### EXERCISE INPUT
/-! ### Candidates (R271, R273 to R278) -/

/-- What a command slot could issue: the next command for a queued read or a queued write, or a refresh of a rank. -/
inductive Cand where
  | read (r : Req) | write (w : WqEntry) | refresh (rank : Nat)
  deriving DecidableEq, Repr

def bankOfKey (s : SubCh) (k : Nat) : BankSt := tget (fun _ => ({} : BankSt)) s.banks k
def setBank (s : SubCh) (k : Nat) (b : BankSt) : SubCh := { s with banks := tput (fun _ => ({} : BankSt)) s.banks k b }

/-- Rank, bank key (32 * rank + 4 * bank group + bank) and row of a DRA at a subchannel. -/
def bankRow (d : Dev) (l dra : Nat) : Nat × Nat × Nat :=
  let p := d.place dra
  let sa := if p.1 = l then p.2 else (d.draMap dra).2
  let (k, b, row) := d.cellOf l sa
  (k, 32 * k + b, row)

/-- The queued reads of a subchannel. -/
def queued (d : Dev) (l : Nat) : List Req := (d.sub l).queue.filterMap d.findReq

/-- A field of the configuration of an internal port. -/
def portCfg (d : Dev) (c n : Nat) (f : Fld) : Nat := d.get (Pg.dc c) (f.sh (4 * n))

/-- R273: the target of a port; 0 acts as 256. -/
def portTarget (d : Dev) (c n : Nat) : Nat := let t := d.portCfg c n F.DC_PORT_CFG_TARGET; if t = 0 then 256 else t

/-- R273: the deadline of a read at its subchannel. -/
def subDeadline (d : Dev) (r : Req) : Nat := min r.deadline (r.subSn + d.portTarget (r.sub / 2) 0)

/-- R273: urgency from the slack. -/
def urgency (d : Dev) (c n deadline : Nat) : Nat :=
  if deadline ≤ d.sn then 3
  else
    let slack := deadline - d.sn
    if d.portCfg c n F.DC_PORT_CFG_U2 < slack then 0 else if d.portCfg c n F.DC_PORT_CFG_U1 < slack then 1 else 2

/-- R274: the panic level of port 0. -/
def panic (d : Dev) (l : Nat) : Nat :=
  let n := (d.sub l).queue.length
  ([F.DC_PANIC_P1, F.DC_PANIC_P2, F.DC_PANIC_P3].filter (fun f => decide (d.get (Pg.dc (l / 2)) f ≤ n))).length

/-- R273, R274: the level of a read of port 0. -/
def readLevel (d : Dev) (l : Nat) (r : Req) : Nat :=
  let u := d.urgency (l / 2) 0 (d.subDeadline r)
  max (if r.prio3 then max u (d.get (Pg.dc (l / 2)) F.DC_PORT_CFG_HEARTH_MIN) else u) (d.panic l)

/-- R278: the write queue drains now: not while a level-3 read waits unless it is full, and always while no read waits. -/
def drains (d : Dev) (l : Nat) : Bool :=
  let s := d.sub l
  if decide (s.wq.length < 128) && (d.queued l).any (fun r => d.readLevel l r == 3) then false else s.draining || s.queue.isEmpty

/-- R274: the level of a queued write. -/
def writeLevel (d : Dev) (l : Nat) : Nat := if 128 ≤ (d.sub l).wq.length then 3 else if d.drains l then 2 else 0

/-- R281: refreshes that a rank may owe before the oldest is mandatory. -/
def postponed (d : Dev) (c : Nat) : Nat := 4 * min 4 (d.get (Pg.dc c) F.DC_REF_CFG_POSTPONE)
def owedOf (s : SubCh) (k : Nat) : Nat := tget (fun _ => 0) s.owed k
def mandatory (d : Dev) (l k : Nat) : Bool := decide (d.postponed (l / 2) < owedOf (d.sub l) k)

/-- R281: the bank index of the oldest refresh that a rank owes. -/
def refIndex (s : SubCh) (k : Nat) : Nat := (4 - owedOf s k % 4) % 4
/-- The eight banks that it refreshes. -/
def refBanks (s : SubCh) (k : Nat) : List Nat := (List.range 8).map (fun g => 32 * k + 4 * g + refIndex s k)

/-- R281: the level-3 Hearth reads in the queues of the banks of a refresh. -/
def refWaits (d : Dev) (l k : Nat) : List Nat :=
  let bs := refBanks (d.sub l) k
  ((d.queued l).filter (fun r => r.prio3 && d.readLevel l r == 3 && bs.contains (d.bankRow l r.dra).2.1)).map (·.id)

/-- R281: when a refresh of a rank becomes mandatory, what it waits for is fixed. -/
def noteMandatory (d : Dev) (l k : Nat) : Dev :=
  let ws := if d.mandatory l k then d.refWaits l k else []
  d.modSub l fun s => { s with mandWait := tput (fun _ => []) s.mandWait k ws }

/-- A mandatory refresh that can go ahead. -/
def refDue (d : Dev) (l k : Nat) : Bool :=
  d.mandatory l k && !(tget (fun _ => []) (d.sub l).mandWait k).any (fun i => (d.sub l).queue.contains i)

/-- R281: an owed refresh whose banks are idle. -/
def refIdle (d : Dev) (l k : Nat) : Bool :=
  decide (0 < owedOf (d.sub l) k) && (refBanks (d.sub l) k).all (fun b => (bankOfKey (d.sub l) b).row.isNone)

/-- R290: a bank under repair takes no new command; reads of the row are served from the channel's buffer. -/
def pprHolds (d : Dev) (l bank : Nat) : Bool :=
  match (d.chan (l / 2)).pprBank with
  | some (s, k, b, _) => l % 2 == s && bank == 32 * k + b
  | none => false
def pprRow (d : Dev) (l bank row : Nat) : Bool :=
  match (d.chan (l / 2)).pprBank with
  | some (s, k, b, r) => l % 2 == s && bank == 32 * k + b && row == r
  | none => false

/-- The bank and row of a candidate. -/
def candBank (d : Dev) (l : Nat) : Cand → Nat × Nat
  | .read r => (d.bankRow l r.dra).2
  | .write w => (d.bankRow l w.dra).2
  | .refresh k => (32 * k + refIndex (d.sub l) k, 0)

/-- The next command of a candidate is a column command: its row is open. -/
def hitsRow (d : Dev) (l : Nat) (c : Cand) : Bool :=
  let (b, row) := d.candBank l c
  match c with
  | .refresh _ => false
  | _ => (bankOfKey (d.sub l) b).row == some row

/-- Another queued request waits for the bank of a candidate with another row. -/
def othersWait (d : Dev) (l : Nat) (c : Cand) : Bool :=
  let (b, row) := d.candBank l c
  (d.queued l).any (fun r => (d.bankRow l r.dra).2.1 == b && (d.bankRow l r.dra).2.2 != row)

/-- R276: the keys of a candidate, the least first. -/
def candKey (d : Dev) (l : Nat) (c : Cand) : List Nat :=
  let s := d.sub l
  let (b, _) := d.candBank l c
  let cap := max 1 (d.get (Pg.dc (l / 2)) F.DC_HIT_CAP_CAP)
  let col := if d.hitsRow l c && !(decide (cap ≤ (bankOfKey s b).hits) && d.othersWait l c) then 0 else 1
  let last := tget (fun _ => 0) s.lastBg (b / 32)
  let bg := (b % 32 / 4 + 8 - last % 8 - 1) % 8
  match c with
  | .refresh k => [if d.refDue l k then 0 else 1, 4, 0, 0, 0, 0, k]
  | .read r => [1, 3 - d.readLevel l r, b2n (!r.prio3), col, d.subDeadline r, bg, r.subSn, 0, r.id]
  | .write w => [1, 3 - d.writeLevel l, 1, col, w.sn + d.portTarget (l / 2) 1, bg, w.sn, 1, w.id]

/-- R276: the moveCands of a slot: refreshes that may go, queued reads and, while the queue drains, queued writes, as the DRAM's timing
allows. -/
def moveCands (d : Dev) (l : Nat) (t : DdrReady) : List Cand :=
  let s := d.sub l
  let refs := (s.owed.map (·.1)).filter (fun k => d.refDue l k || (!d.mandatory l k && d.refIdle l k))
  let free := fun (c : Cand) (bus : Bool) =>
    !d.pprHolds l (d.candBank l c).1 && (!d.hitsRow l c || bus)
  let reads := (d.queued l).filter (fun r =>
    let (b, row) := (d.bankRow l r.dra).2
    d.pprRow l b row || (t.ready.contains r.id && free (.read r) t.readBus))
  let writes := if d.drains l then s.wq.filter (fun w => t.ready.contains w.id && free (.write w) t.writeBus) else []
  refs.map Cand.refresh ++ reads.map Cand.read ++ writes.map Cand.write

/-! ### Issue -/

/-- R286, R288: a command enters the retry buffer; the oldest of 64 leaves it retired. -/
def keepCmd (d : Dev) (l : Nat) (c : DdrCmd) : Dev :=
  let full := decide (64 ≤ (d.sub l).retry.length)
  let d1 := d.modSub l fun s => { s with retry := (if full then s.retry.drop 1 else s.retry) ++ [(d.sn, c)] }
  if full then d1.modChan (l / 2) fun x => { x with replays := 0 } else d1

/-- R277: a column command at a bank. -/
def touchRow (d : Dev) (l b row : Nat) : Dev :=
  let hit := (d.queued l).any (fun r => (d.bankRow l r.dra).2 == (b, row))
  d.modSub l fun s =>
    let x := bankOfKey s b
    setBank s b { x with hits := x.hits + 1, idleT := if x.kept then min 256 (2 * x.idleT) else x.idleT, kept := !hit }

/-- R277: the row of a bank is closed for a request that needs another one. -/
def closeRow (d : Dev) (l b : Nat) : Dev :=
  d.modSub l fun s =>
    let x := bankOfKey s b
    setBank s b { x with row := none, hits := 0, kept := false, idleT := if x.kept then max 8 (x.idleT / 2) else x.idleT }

### ASSIGNMENT
Find the string "tget" in the entries above and return each line that holds it.

### SOLUTION FOR THIS TASK
def bankOfKey (s : SubCh) (k : Nat) : BankSt := tget (fun _ => ({} : BankSt)) s.banks k
def owedOf (s : SubCh) (k : Nat) : Nat := tget (fun _ => 0) s.owed k
  d.mandatory l k && !(tget (fun _ => []) (d.sub l).mandWait k).any (fun i => (d.sub l).queue.contains i)
  let last := tget (fun _ => 0) s.lastBg (b / 32)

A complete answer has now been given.